Workday is adding new intelligent capabilities into its Human Capital Management application’s homepage for employees. This “new people experience” draws insights from the employee information within Workday HCM to deliver personalized HR content and contextual suggestions on a homepage that resembles a social media feed.

In terms of collaboration, it will feature a built-in search function that burrows into the full text of posted policies and shared documents. Organizations will also be able to use APIs for integration with their productivity and collaboration apps or to enable employee interaction with third-party financial services companies or benefits programs.

Finally, employers can use Workday Designer to add their logos and customize the homepage to fit their corporate brand.

Google has rolled out an enterprise edition of Dialogflow, an application programming interface that developers can use to build support for voice recognition and conversational capabilities in their applications.
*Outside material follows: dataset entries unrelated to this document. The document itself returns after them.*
-- ==== Sys2Proof/Machine/Intake.lean ====
section
/-! DEFINITION. The command interpreter's intake (section 8.1): the hand-off of a CONTROL line on channel 0, the intake
tests, the taking of a command and the placing of its response. -/

namespace Sys2Proof.Machine

/-- The receiver completes the line's effect on its own state: HUNTING to BETWEEN_FRAMES, and the silence timer of a
frame restarted (R26, R28, R37, R137). -/
def handOff (s : State) : State :=
  match s.receiver.state with
  | .hunting => s.setReceiverState .betweenFrames
  | .inFrame => s.setReceiver s.receiver.restartTimer
  | _ => s

/-- An unacknowledged entry when MANAGEMENT_SILENT is left: retry count 0, not due, timer started afresh unless it is in
transmission (R164). -/
def SentEntry.wake (interval : Nat) (e : SentEntry) : SentEntry :=
  { e with retryCount := 0, due := false, retryTimer := if e.inTransmission then .stopped else .running interval }

/-- MANAGEMENT_SILENT is left, if it holds, and the leaving is reported (R164). -/
def leaveSilent (s : State) : State :=
  if s.notify.silent then
    reportSilent false
      (s.setNotify { s.notify with silent := false, sent := s.notify.sent.map (·.wake s.notify.retryInterval) })
  else s

/-- A response joins the tail of the response queue (R141). -/
def placeResponse (r : Response) (s : State) : State := { s with responses := s.responses ++ [r] }

/-- Steps 1 and 3 to 5 of R139 for a command in the summary. `action` is none when the arguments are not of the length
the code requires; otherwise it is the owner's part (R153). -/
def carryOut (tag code : Byte) (action : Option (State → State × Reply)) (s : State) : State :=
  let s := leaveSilent s
  match action with
  | none => placeResponse ⟨tag, code, .plain .badLength⟩ s
  | some owner =>
    let (s, reply) := owner s
    placeResponse ⟨tag, code, reply⟩ s

/-- A command line with a code: handed off, lost if all sixteen response places are occupied, otherwise taken
(R137, R138, R139). -/
def takeCommand (tag code : Byte) (action : Option (State → State × Reply)) (s : State) : Option State :=
  if s.receiver.state = .noSignal then none
  else
    let s := handOff s
    some (if s.responseQueueFull then raiseEvent .commandLost .none 2 tag s else carryOut tag code action s)

/-- A command refused or answered without an effect. -/
def answer (r : Reply) (s : State) : State × Reply := (s, r)

/-- An owner that checks its arguments first and refuses with BAD_ARGUMENT naming the failing field (R153). -/
def withArguments {α : Type} (checked : Except Byte α) (serve : α → State → State × Reply) (s : State) :
    State × Reply :=
  match checked with
  | .error field => answer (.badArgument field) s
  | .ok a => serve a s

/-! ### SHORT_COMMAND_LINE and UNKNOWN_COMMAND -/

/-- A CONTROL line on channel 0 with count below 2: handed off, not taken (R138). -/
def shortCommand (s : State) : Option State :=
  if s.receiver.state = .noSignal then none else some (raiseEvent .commandLost .none 3 0 (handOff s))

def execShortCommandLine (_payload : List Byte) (s : State) : Host.Outcome State Fault Refusal :=
  conclude s (shortCommand s)

/-- A command whose code is not in the summary receives UNKNOWN_COMMAND whatever its length (R139 step 2). -/
def execUnknownCommand (tag code : Byte) (_args : List Byte) (s : State) : Host.Outcome State Fault Refusal :=
  conclude s (takeCommand tag code (some (answer (.plain .unknownCommand))) s)

/-! ### SET_INGRESS (R39) -/

/-- The frame silence timeout is stored; a running timer is restarted with it (R39). -/
def setIngressTimeout (timeout : Nat) (s : State) : State × Reply :=
  let timer := if s.receiver.silenceTimer.isRunning then .running timeout else .stopped
  (s.setReceiver { s.receiver with silenceTimeout := timeout, silenceTimer := timer }, .done)

def setIngressAction : List Byte → Option (State → State × Reply)
  | [t] => some (withArguments (require 1 (inRange 1 255 t.toNat)) setIngressTimeout)
  | _ => none

def execSetIngress (tag : Byte) (args : List Byte) (s : State) : Host.Outcome State Fault Refusal :=
  conclude s (takeCommand tag 0x50 (setIngressAction args) s)

end Sys2Proof.Machine
end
The API, currently available in beta, can be used in areas such as customer service and support, e-commerce, enterprise productivity and the internet of things.

Dialogflow’s conversational interaction capability is powered by machine learning and offers 30 prebuilt agents that developers can use to quickly enable responses to certain types of popular voice interactions. Dialogflow also supports advanced fulfillment capabilities, so developers can use the API to build apps that respond to a wide range of voice commands.

Unlike the standard version, the enterprise version comes with full Google Cloud support and is targeted at larger organizations that need enterprise-grade service.

At its Connect 2017 conference in New York last week, Microsoft stepped up its open-source game by embracing Databricks, Cassandra and other open-source projects, hoping to become the go-to cloud provider for enterprise developers.

Its new Azure Databricks service—a big data analytics platform based on Apache Spark—”combines the best of Databricks and Azure to help customers accelerate innovation with one-click setup, streamlined workflows, and an interactive workspace,” said Scott Guthrie, executive vice president of Microsoft’s Cloud and Enterprise group.

Microsoft also released a preview API allowing developers to seamlessly target Cosmos DB on the Apache Cassandra open-source database management system. The new API will allow developers to reuse their existing code and use the globally distributed Cosmos DB NoSQL service as the basis for “Cassandra-as-a-service” implementations. Additionally, Microsoft has become a platinum member of the MariaDB Foundation and is working on a cloud service built on the popular open-source MariaDB relational database.